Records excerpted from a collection
---*---

/-- Picks that configure fan-out, receive and smoke streams and mirror records set or remove exactly the entry they name.
Rests on spec/14_flue_port.md, Fan-out and recant; spec/15_twin_and_smoke.md; spec/16_spools.md. -/
def Obligations.StreamAndRecordPicks : Prop :=
  (∀ (s : State) (n : Nat) (x : PickR),
      (Waits s n 0x0A x → exec (.fanConfig n) s = .next s) ∧ (Waits s n 0x0B x → exec (.rxConfig n) s = .next s)
      ∧ (Waits s n 0x0C x → exec (.twinPair n) s = .next s) ∧ (Waits s n 0x0D x → exec (.twinUnpair n) s = .next s)
      ∧ (Waits s n 0x0E x → exec (.twinResync n) s = .next s) ∧ (Waits s n 0x0F x → exec (.smokeConfig n) s = .next s)
      ∧ (Waits s n 0x10 x → exec (.smokeSnapshot n) s = .next s))
  ∧ (∀ (s : State) (n : Nat) (x : PickR), Starts s n 0x0A x →
      let cnt := pkF x 0x11 1
      let k := pkF x 0x12 1
      cnt ≤ 8 → pkF x 0x13 1 ≤ 1 → pkZero x 0x14 0x18 = true → destsOk s x cnt 4 = true →
      let sets (j : Nat) : Prop := ∃ t, exec (.fanConfig n) s = .next t ∧ Completes s t n x stDone 0 (leBytes 1 j)
        ∧ t = { s with spl := t.spl, str := { s.str with fans := smSet s.str.fans j { smGet {} s.str.fans j with
            ctx := pkF x 0x10 1
            owner := x.part
            dests := (List.range cnt).map fun i => { peer := pkF x (0x18 + 4 * i) 2, rx := pkF x (0x1A + 4 * i) 1 }
            spec := decide (pkF x 0x13 1 = 1) } } }
      (rightStep s x.part = false → OnlyCompletes (.fanConfig n) s n x stDenied)
      ∧ (rightStep s x.part = true →
        (cnt = 0 → ∀ f, smFind s.str.fans k = some f → f.owner = x.part →
          (f.ph ≠ .idle → OnlyCompletes (.fanConfig n) s n x stBadState)
          ∧ (f.ph = .idle → ∃ t, exec (.fanConfig n) s = .next t ∧ Completes s t n x stDone 0 (leBytes 1 k)
              ∧ t = { s with spl := t.spl, str := { s.str with fans := smDel s.str.fans k } }))
        ∧ (0 < cnt → holdsCtx s x.part (pkF x 0x10 1) = false → OnlyCompletes (.fanConfig n) s n x stNotFound)
        ∧ (0 < cnt → holdsCtx s x.part (pkF x 0x10 1) = true →
          (∀ f, k ≠ 0xFF → smFind s.str.fans k = some f → f.owner = x.part → sets k)
          ∧ (∀ j, k = 0xFF → j < 16 → smFind s.str.fans j = none → (∀ i, i < j → (smFind s.str.fans i).isSome = true) → sets j)
          ∧ (k = 0xFF → (∀ i, i < 16 → (smFind s.str.fans i).isSome = true) → OnlyCompletes (.fanConfig n) s n x stRecordFull)
          ∧ (k ≠ 0xFF → (∀ f, smFind s.str.fans k = some f → f.owner ≠ x.part) →
              OnlyCompletes (.fanConfig n) s n x stNotFound))))
  ∧ (∀ (s : State) (n : Nat) (x : PickR), Starts s n 0x0B x →
      let smoke : Bool := pkF x 0x10 1 == 1
      let k := pkF x 0x11 1
      let src := pkF x 0x12 2
      let half := pkF x 0x18 4
      let tab := if smoke then s.str.rxSmoke else s.str.rxFan
      let sets (m : SMap Rx) : Prop := ∃ t, exec (.rxConfig n) s = .next t ∧ Completes s t n x stDone 0 []
        ∧ t = { s with spl := t.spl, str := if smoke then { s.str with rxSmoke := m } else { s.str with rxFan := m } }
      pkF x 0x10 1 ≤ 1 → pkZero x 0x16 0x18 = true → pkZero x 0x1D 0x80 = true →
      (pkF x 0x1C 1 = 1 →
        (∀ r, smFind tab k = some r → r.owner = x.part → sets (smDel tab k))
        ∧ ((∀ r, smFind tab k = some r → r.owner ≠ x.part) → OnlyCompletes (.rxConfig n) s n x stNotFound))
      ∧ (pkF x 0x1C 1 = 0 → (if smoke then (peerOf s src).isSome else hasRole s src 3) = true →
        (openRgn s x.part (pkF x 0x14 2) = none → OnlyCompletes (.rxConfig n) s n x stDenied)
        ∧ ∀ g, openRgn s x.part (pkF x 0x14 2) = some g →
          (half = 0 ∨ half % 32 ≠ 0 ∨ rgnSize s g < 2 * half → OnlyCompletes (.rxConfig n) s n x stBadField)
          ∧ (0 < half → half % 32 = 0 → 2 * half ≤ rgnSize s g → (∀ r, smFind tab k = some r → r.owner = x.part) →
              sets (smSet tab k { src := src, rgn := pkF x 0x14 2, half := half, owner := x.part }))))
  ∧ (∀ (s : State) (n : Nat) (x : PickR), Starts s n 0x0C x → pkZero x 0x18 0x80 = true →
      let a := pkF x 0x10 8
      let ds := (engRead s (some x.part) a 0x70).1
      let b := gransBytes ds (a % 32) 0x70
      let t := parsePair x.part n b
      (rightStep s x.part = false ∨ ownedRange s x.part a 0x70 = false → OnlyCompletes (.twinPair n) s n x stDenied)
      ∧ (rightStep s x.part = true → ownedRange s x.part a 0x70 = true →
          Unqueued s (engPlaces s a 0x70) → anyBad ds = false →
          (t.replay = true → ownedRange s x.part t.ruleSrc (ruleBytes s t) = true) → pairOk s x.part t b = true →
          (t.replay = false → holdsCtx s x.part t.ctx = true) →
          let ends (st : Nat) : Prop := ∃ u, exec (.twinPair n) s = .next u ∧ Completes s u n x st 0 []
            ∧ u.str = s.str ∧ u.mem = s.mem ∧ u.regs = s.regs
          (openPeer s t.peer = none → ends stBadState)
          ∧ ((openPeer s t.peer).isSome = true → (∀ i, i < 64 → (smFind s.str.twins i).isSome = true) → ends stRecordFull)
          ∧ ∀ k, (openPeer s t.peer).isSome = true → k < 64 → smFind s.str.twins k = none →
              (∀ i, i < k → (smFind s.str.twins i).isSome = true) → ∃ u, exec (.twinPair n) s = .next u
                ∧ smFind u.str.twins k = some t ∧ t.st = .pairing ∧ t.pick = some n
                ∧ (∀ j, j ≠ k → smFind u.str.twins j = smFind s.str.twins j) ∧ Started s u n x ∧ u.mem = s.mem
                ∧ u.regs = s.regs))
  ∧ (∀ (s : State) (n : Nat) (x : PickR), pkZero x 0x11 0x80 = true →
      let k := pkF x 0x10 1
      (Starts s n 0x0D x →
        (rightStep s x.part = false → OnlyCompletes (.twinUnpair n) s n x stDenied)
        ∧ (rightStep s x.part = true → (∀ t, smFind s.str.twins k = some t → t.owner ≠ x.part) →
            OnlyCompletes (.twinUnpair n) s n x stNotFound)
        ∧ (∀ t, rightStep s x.part = true → smFind s.str.twins k = some t → t.owner = x.part → t.replay = true →
            t.pick = none → replayFiring s k = none → ∃ u, exec (.twinUnpair n) s = .next u ∧ Completes s u n x stDone 0 []
              ∧ smFind u.str.twins k = none ∧ (∀ j, j ≠ k → smFind u.str.twins j = smFind s.str.twins j)
              ∧ u.str.twinLog = s.str.twinLog.filter (fun e => e.who != k)
              ∧ u = { s with spl := u.spl, str := u.str }))
      ∧ (Starts s n 0x0E x →
        (rightStep s x.part = false → OnlyCompletes (.twinResync n) s n x stDenied)
        ∧ (∀ t, rightStep s x.part = true → smFind s.str.twins k = some t → t.owner = x.part →
            (t.st ≠ .diverged ∨ openPeer s t.peer = none → OnlyCompletes (.twinResync n) s n x stBadState)
            ∧ (t.st = .diverged → (openPeer s t.peer).isSome = true → ∃ u y, exec (.twinResync n) s = .next u
                ∧ smFind u.str.twins k = some y ∧ y.st = .resync ∧ y.source = true ∧ y.pick = some n ∧ y.written = 0
                ∧ y.peer = t.peer ∧ Started s u n x ∧ u.mem = s.mem ∧ u.regs = s.regs))))
  ∧ (∀ (s : State) (n : Nat) (x : PickR), Starts s n 0x0F x →
      let cnt := pkF x 0x11 1
      let k := pkF x 0x16 1
      let share := pkF x 0x14 2
      let others := ((s.str.smokes.filter fun kv => kv.1 != k).map fun kv => kv.2.share).foldl (· + ·) 0
      let mine (j : Nat) : Smoke := smGet {} s.str.smokes j
      cnt ≤ 4 → pkF x 0x17 1 = 0 → destsOk s x cnt 6 = true →
      let sets (j : Nat) : Prop := ∃ t, exec (.smokeConfig n) s = .next t ∧ Completes s t n x stDone 0 (leBytes 1 j)
        ∧ (∃ y, smFind t.str.smokes j = some y ∧ y = { mine j with
            ctx := pkF x 0x10 1
            owner := x.part
            sinks := (List.range cnt).map fun i => { peer := pkF x (0x18 + 4 * i) 2, rx := pkF x (0x1A + 4 * i) 1 }
            d := pkF x 0x12 2
            share := share
            log := []
            used := 0 })
        ∧ (∀ i, i ≠ j → smFind t.str.smokes i = smFind s.str.smokes i) ∧ t = { s with spl := t.spl, str := t.str }
      (rightStep s x.part = false → OnlyCompletes (.smokeConfig n) s n x stDenied)
      ∧ (rightStep s x.part = true →
        (0 < cnt → pkF x 0x12 2 = 0 ∨ share = 0 ∨ 512 < share ∨ s.boot.img.cfg.smokeLog < (others + share) * 0x100000 →
          OnlyCompletes (.smokeConfig n) s n x stBadField)
        ∧ (0 < cnt → 0 < pkF x 0x12 2 → 0 < share → share ≤ 512 → (others + share) * 0x100000 ≤ s.boot.img.cfg.smokeLog →
            holdsCtx s x.part (pkF x 0x10 1) = true →
            (∀ y, k ≠ 0xFF → smFind s.str.smokes k = some y → y.owner = x.part → y.active = false → sets k)
            ∧ (∀ j, k = 0xFF → j < 16 → smFind s.str.smokes j = none → (∀ i, i < j → (smFind s.str.smokes i).isSome = true) →
                sets j))
        ∧ (cnt = 0 → (∀ y, smFind s.str.smokes k = some y → y.owner ≠ x.part) →
            OnlyCompletes (.smokeConfig n) s n x stNotFound)))
  ∧ ∀ (s : State) (n : Nat) (x : PickR), Starts s n 0x10 x → pkZero x 0x11 0x14 = true → pkZero x 0x18 0x80 = true →
      let k := pkF x 0x10 1
      let e := pkF x 0x14 4
      (rightStep s x.part = false → OnlyCompletes (.smokeSnapshot n) s n x stDenied)
      ∧ (∀ y, rightStep s x.part = true → smFind s.str.smokes k = some y → y.owner = x.part →
          (y.snap ≠ 0 ∨ updateAhead (smGet {} s.stp.ctxs y.ctx) e = false → OnlyCompletes (.smokeSnapshot n) s n x stBadState)
          ∧ (y.snap = 0 → updateAhead (smGet {} s.stp.ctxs y.ctx) e = true → ∃ t, exec (.smokeSnapshot n) s = .next t
              ∧ t.str = { s.str with smokes := smSet s.str.smokes k { y with
                  snap := 1
                  snapEpoch := e
                  snapPick := some n
                  snapFires := []
                  snapPos := 0 } }
              ∧ Started s t n x ∧ t = { s with spl := t.spl, str := t.str }))
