-- ==== Sys2Proof/Laws/State.lean ====
section
/-! SUPPORT. What each update of one part of the state leaves in every field. -/

namespace Sys2Proof.Laws

open Sys2Proof.Machine

@[simp] theorem modSched_pending (s : State) (f : Sched → Sched) : (modSched s f).pending = s.pending := rfl
@[simp] theorem modSched_freeCtr (s : State) (f : Sched → Sched) : (modSched s f).freeCtr = s.freeCtr := rfl
@[simp] theorem modSched_mem (s : State) (f : Sched → Sched) : (modSched s f).mem = s.mem := rfl
@[simp] theorem modSched_rmem (s : State) (f : Sched → Sched) : (modSched s f).rmem = s.rmem := rfl
@[simp] theorem modSched_staging (s : State) (f : Sched → Sched) : (modSched s f).staging = s.staging := rfl
@[simp] theorem modSched_regions (s : State) (f : Sched → Sched) : (modSched s f).regions = s.regions := rfl
@[simp] theorem modSched_parts (s : State) (f : Sched → Sched) : (modSched s f).parts = s.parts := rfl
@[simp] theorem modSched_poolHearth (s : State) (f : Sched → Sched) : (modSched s f).poolHearth = s.poolHearth := rfl
@[simp] theorem modSched_poolHob (s : State) (f : Sched → Sched) : (modSched s f).poolHob = s.poolHob := rfl
@[simp] theorem modSched_poolFlue (s : State) (f : Sched → Sched) : (modSched s f).poolFlue = s.poolFlue := rfl
@[simp] theorem modSched_sched (s : State) (f : Sched → Sched) : (modSched s f).sched = f s.sched := rfl
@[simp] theorem modSched_warp (s : State) (f : Sched → Sched) : (modSched s f).warp = s.warp := rfl
@[simp] theorem modSched_ports (s : State) (f : Sched → Sched) : (modSched s f).ports = s.ports := rfl
@[simp] theorem modSched_fir (s : State) (f : Sched → Sched) : (modSched s f).fir = s.fir := rfl
@[simp] theorem modSched_spl (s : State) (f : Sched → Sched) : (modSched s f).spl = s.spl := rfl
@[simp] theorem modSched_stp (s : State) (f : Sched → Sched) : (modSched s f).stp = s.stp := rfl
@[simp] theorem modSched_treads (s : State) (f : Sched → Sched) : (modSched s f).treads = s.treads := rfl
@[simp] theorem modSched_tposeUsed (s : State) (f : Sched → Sched) : (modSched s f).tposeUsed = s.tposeUsed := rfl
@[simp] theorem modSched_smp (s : State) (f : Sched → Sched) : (modSched s f).smp = s.smp := rfl
@[simp] theorem modSched_str (s : State) (f : Sched → Sched) : (modSched s f).str = s.str := rfl
@[simp] theorem modSched_obs (s : State) (f : Sched → Sched) : (modSched s f).obs = s.obs := rfl
@[simp] theorem modSched_flt (s : State) (f : Sched → Sched) : (modSched s f).flt = s.flt := rfl
@[simp] theorem modSched_fb (s : State) (f : Sched → Sched) : (modSched s f).fb = s.fb := rfl
@[simp] theorem modSched_clk (s : State) (f : Sched → Sched) : (modSched s f).clk = s.clk := rfl
@[simp] theorem modSched_boot (s : State) (f : Sched → Sched) : (modSched s f).boot = s.boot := rfl
@[simp] theorem modSched_mgmt (s : State) (f : Sched → Sched) : (modSched s f).mgmt = s.mgmt := rfl
@[simp] theorem modSched_regs (s : State) (f : Sched → Sched) : (modSched s f).regs = s.regs := rfl
@[simp] theorem modSched_sel (s : State) (f : Sched → Sched) : (modSched s f).sel = s.sel := rfl
@[simp] theorem modSched_shadow (s : State) (f : Sched → Sched) : (modSched s f).shadow = s.shadow := rfl
@[simp] theorem modSched_capt (s : State) (f : Sched → Sched) : (modSched s f).capt = s.capt := rfl
@[simp] theorem modSched_strm (s : State) (f : Sched → Sched) : (modSched s f).strm = s.strm := rfl
@[simp] theorem modSched_rdata (s : State) (f : Sched → Sched) : (modSched s f).rdata = s.rdata := rfl
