/-- A bit as a coefficient. -/
noncomputable def gfBit (b : Bool) : GF16 := if b then 1 else 0

/-- The element of GF(16) that a symbol stands for. -/
noncomputable def gfVal (n : Nat) : GF16 :=
  gfBit (bitAt n 0) + gfBit (bitAt n 1) * gfAlpha + gfBit (bitAt n 2) * gfAlpha ^ 2 + gfBit (bitAt n 3) * gfAlpha ^ 3

theorem gfBit_xor (a b : Bool) : gfBit (a ^^ b) = gfBit a + gfBit b := by
  cases a <;> cases b <;> simp [gfBit, one_add_one_eq_two, gf16_two_eq_zero]

@[simp] theorem gfVal_zero : gfVal 0 = 0 := by simp [gfVal, bitAt, gfBit]

@[simp] theorem gfVal_one : gfVal 1 = 1 := by simp [gfVal, bitAt, gfBit, Nat.testBit_succ]

@[simp] theorem gfVal_xor (a b : Nat) : gfVal (a ^^^ b) = gfVal a + gfVal b := by
  simp only [gfVal, bitAt_xor, gfBit_xor]; ring

theorem gfVal_ite (c : Bool) (a : Nat) : gfVal (if c then a else 0) = gfBit c * gfVal a := by
  cases c <;> simp [gfBit]

theorem bitAt_gfX : ∀ a < 16, bitAt (gfX a) 0 = bitAt a 3 ∧ bitAt (gfX a) 1 = (bitAt a 0 ^^ bitAt a 3)
    ∧ bitAt (gfX a) 2 = bitAt a 1 ∧ bitAt (gfX a) 3 = bitAt a 2 := by decide

theorem gfX_lt : ∀ a < 16, gfX a < 16 := by decide

theorem gfVal_gfX {a : Nat} (ha : a < 16) : gfVal (gfX a) = gfAlpha * gfVal a := by
  obtain ⟨h0, h1, h2, h3⟩ := bitAt_gfX a ha
  rw [gfVal, gfVal, h0, h1, h2, h3, gfBit_xor]
  linear_combination -gfBit (bitAt a 3) * gfAlpha_pow_four + gfBit (bitAt a 3) * (1 + gfAlpha) * gf16_two_eq_zero

theorem gfMul_lt {a : Nat} (ha : a < 16) (b : Nat) : gfMul a b < 16 := by
  have hite {c : Bool} {x : Nat} (hx : x < 16) : (if c then x else 0) < 16 := by split <;> omega
  have h1 := gfX_lt a ha
  have h2 := gfX_lt _ h1
  exact xor_lt_sixteen (xor_lt_sixteen (xor_lt_sixteen (hite ha) (hite h1)) (hite h2)) (hite (gfX_lt _ h2))

theorem gfVal_gfMul {a : Nat} (ha : a < 16) (b : Nat) : gfVal (gfMul a b) = gfVal a * gfVal b := by
  have h1 := gfX_lt a ha
  have h2 := gfX_lt _ h1
  simp only [gfMul, gfVal_xor, gfVal_ite, gfVal_gfX, ha, h1, h2]
  rw [gfVal.eq_def b]
  ring

theorem gfMul_gfInv_self : ∀ a < 16, a ≠ 0 → gfMul (gfInv a) a = 1 := by decide
theorem gfInv_lt : ∀ a < 16, gfInv a < 16 := by decide

theorem isUnit_gfVal {a : Nat} (ha : a < 16) (h0 : a ≠ 0) : IsUnit (gfVal a) := by
  refine IsUnit.of_mul_eq_one_right (gfVal (gfInv a)) ?_
  rw [← gfVal_gfMul (gfInv_lt a ha), gfMul_gfInv_self a ha h0, gfVal_one]

theorem gfVal_eq_zero_iff {a : Nat} (ha : a < 16) : gfVal a = 0 ↔ a = 0 := by
  have := gf16_nontrivial
  refine ⟨fun h => by_contra fun h0 => (isUnit_gfVal ha h0).ne_zero h, fun h => by rw [h, gfVal_zero]⟩

theorem gfVal_inj {a b : Nat} (ha : a < 16) (hb : b < 16) : gfVal a = gfVal b ↔ a = b := by
  refine ⟨fun h => ?_, congrArg _⟩
  have : gfVal (a ^^^ b) = 0 := by rw [gfVal_xor, h, ← two_mul, gf16_two_eq_zero, zero_mul]
  exact Nat.xor_eq_zero_iff.mp ((gfVal_eq_zero_iff (xor_lt_sixteen ha hb)).mp this)

theorem gfMul_comm {a b : Nat} (ha : a < 16) (hb : b < 16) : gfMul a b = gfMul b a := by
  rw [← gfVal_inj (gfMul_lt ha b) (gfMul_lt hb a), gfVal_gfMul ha, gfVal_gfMul hb, mul_comm]

theorem gfMul_xor_left {a b : Nat} (ha : a < 16) (hb : b < 16) (c : Nat) : gfMul (a ^^^ b) c = gfMul a c ^^^ gfMul b c := by
  have hab := xor_lt_sixteen ha hb
  rw [← gfVal_inj (gfMul_lt hab c) (xor_lt_sixteen (gfMul_lt ha c) (gfMul_lt hb c))]
  simp only [gfVal_xor, gfVal_gfMul, ha, hb, hab, add_mul]

theorem gfMul_xor_right {a : Nat} (ha : a < 16) (b c : Nat) : gfMul a (b ^^^ c) = gfMul a b ^^^ gfMul a c := by
  rw [← gfVal_inj (gfMul_lt ha _) (xor_lt_sixteen (gfMul_lt ha b) (gfMul_lt ha c))]
  simp only [gfVal_xor, gfVal_gfMul ha, mul_add]
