-- ==== Sys2Proof/Machine/State.lean ====
section
/-! DEFINITION. The architectural state of the engine as plain data (10_state.md R20), what the
host and the platform may still do to it, and the state right after reset (10_state.md R56). -/

namespace Sys2Proof.Machine

/-- The sequencer phases (43_orchestrator.md R211). -/
inductive Phase where
  | idle | sign | triv | enc | fntt | pmul | intt | scale | dec | fin | sub
deriving DecidableEq, Repr

/-- The error codes of STATUS.ECODE (60_exceptions.md R251); the values 6..15 do not exist. -/
inductive ECode where
  | none | illegal | arg | range | noinv | cap
deriving DecidableEq, Repr

/-- The sources of ERRINFO.SRC (10_state.md R39); the values 5..7 are never written. -/
inductive ErrSrc where
  | none | rs1 | rs2 | rx | ry
deriving DecidableEq, Repr

/-- The width of a host access; only 32 bits is accepted (20_memory.md R76). -/
inductive Width where
  | w8 | w16 | w32 | w64
deriving DecidableEq, Repr

/-- What the outside can do next. The order of these items in `State.inputs` says which agent moves
next, so every interleaving of the host and the sequencer is some list (log entry 2). -/
inductive Input where
  /-- The host performs MemRead (20_memory.md R74). -/
  | read (width : Width) (addr : Word)
  /-- The host performs MemWrite (20_memory.md R74). -/
  | write (width : Width) (addr data : Word)
  /-- The sequencer makes one move (43_orchestrator.md R214). -/
  | seq
  /-- The platform drives rst_n, active low (70_reset_and_hazards.md R280). -/
  | rstn (level : Bool)
deriving DecidableEq, Repr

/-- The bus response to the last host access (20_memory.md R74): OK, OK with the word read, or a
bus error, which carries no data. -/
inductive Resp where
  | none
  | ok
  | data (w : Word)
  | error
deriving DecidableEq, Repr

/-- The working values of a running MUL (10_state.md R54, 43_orchestrator.md R218). None of them is
observable. `klog` is log2 K; p and the roots are functions of K. -/
structure Work where
  signC : Int
  mA : Nat
  mB : Nat
  dA : Nat
  dB : Nat
  trivial : Bool
  klog : Nat
  vA : List Nat
  vB : List Nat
  fA : List Nat
  fB : List Nat
  fC : List Nat
  raw : List Nat
  vC : List Nat
  prod : Int
  c : Nat
deriving DecidableEq, Repr

/-- 10_state.md R56: no command is in flight, so there are no working values. -/
def Work.empty : Work :=
  { signC := 0, mA := 0, mB := 0, dA := 0, dB := 0, trivial := false, klog := 0,
    vA := [], vB := [], fA := [], fB := [], fC := [], raw := [], vC := [], prod := 0, c := 0 }

/-- The bank window (20_memory.md R73): (address, byte) pairs, addresses strictly rising. An address
that is not listed holds no value: its word has WR = 0 (10_state.md R55). -/
abbrev Memory := List Host.Cell

/-- The state of the engine and of its interface (10_state.md R20). STATUS.BUSY, irq, ID, PARAM0,
PARAM1 and the WR flags are views of these fields (log entries 6 and 14). A multi-word register is
the unsigned integer of its words (00_scope.md R14); the operations that write it keep it within
its width (log entry 7). -/
structure State where
  /-- configuration: KMAX (00_scope.md R11); no step writes it -/
  cfg : Config
  /-- CTRL.IE (10_state.md R24) -/
  ie : Bool
  /-- CTRL.DIAG_EN (10_state.md R24) -/
  diagEn : Bool
  /-- STATUS.DONE (10_state.md R27) -/
  done : Bool
  /-- STATUS.ERR (10_state.md R28) -/
  err : Bool
  /-- STATUS.DIAGV (10_state.md R29) -/
  diagv : Bool
  /-- STATUS.TRIV (10_state.md R30) -/
  triv : Bool
  /-- STATUS.ECODE (10_state.md R31) -/
  ecode : ECode
  /-- STATUS.PHASE, the sequencer state (10_state.md R32) -/
  phase : Phase
  /-- CMD: the last accepted command word (10_state.md R34) -/
  cmd : Word
  /-- KCFG.KLOG2 (10_state.md R35) -/
  klog2 : BitVec 5
  /-- OPSIGN.ANEG (10_state.md R36) -/
  aneg : Bool
  /-- OPSIGN.BNEG (10_state.md R36) -/
  bneg : Bool
  /-- RESINFO.NEG (10_state.md R37) -/
  resNeg : Bool
  /-- DIGITS.DA (10_state.md R38) -/
  da : BitVec 16
  /-- DIGITS.DB (10_state.md R38) -/
  db : BitVec 16
  /-- ERRINFO.IDX (10_state.md R39) -/
  errIdx : BitVec 16
  /-- ERRINFO.SRC (10_state.md R39) -/
  errSrc : ErrSrc
  /-- OPA, MAGW bits (10_state.md R41) -/
  opa : Nat
  /-- OPB, MAGW bits (10_state.md R41) -/
  opb : Nat
  /-- RES, MAGW bits (10_state.md R43) -/
  res : Nat
  /-- RX, EW bits (10_state.md R45) -/
  rx : Nat
  /-- RY, EW bits (10_state.md R45) -/
  ry : Nat
  /-- RZ, EW bits (10_state.md R46) -/
  rz : Nat
  /-- the vector banks 0..5 with their WR flags (10_state.md R48, R55) -/
  mem : Memory
  /-- DIAG_EN as sampled at acceptance (43_orchestrator.md R213, R228) -/
  diagReq : Bool
  /-- working values of the running MUL (10_state.md R54) -/
  work : Work
  /-- the reset input, true = released (70_reset_and_hazards.md R280) -/
  rstN : Bool
  /-- the model's own: what the host, the sequencer and the platform do next (log entry 2) -/
  inputs : List Input
  /-- the model's own: the response to the last host access (20_memory.md R74) -/
  resp : Resp
deriving DecidableEq, Repr

/-- Why a run stops. Safe: the hardware goes on with a value the spec leaves unspecified. -/
inductive Fault where
  /-- Raised by a command that reads a bank element some word of which has WR = 0 (10_state.md R55,
  70_reset_and_hazards.md R291, U1). The spec asks the model to fault. Safe. -/
  | commandReadUnwritten (bank : Bank) (idx : Nat)
  /-- Raised by a host read of a bank word with WR = 0 (10_state.md R55, U2). Safe. -/
  | hostReadUnwritten (addr : Word)
  /-- Raised by a host access while rst_n is asserted: no defined response
  (70_reset_and_hazards.md R281, U6 "stuck"). Safe. -/
  | hostAccessDuringReset
deriving DecidableEq, Repr

/-- Why an instruction has no meaning. -/
inductive Refusal where
  /-- Raised by exec's arm of an instruction whose meaning is not written yet; no arm does. Safe. -/
  | notModelled (mnemonic : String)
deriving DecidableEq, Repr

/-- 10_state.md R56 for a configuration: every piece of state at its reset value. The model's own
fields and `diagReq` have values of log entry 21 (DESIGN CHOICE). -/
def State.resetOf (c : Config) : State :=
  { cfg := c, ie := false, diagEn := false, done := false, err := false, diagv := false,
    triv := false, ecode := .none, phase := .idle, cmd := 0, klog2 := 0, aneg := false,
    bneg := false, resNeg := false, da := 0, db := 0, errIdx := 0, errSrc := .none,
    opa := 0, opb := 0, res := 0, rx := 0, ry := 0, rz := 0, mem := [],
    diagReq := false, work := Work.empty, rstN := true, inputs := [], resp := .none }

/-- The machine right after reset (10_state.md R56, 70_reset_and_hazards.md R281, R284), at
KMAX = 64 (DESIGN CHOICE, log entry 1; safe: no definition depends on it). -/
def State.reset : State := State.resetOf Config.default

end Sys2Proof.Machine
end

---*---

■ Problem to solve
Show all lines in the entries above where the word "sequencer" appears.

■ Answer
/-- The sequencer phases (43_orchestrator.md R211). -/
next, so every interleaving of the host and the sequencer is some list (log entry 2). -/
  /-- The sequencer makes one move (43_orchestrator.md R214). -/
  /-- STATUS.PHASE, the sequencer state (10_state.md R32) -/
  /-- the model's own: what the host, the sequencer and the platform do next (log entry 2) -/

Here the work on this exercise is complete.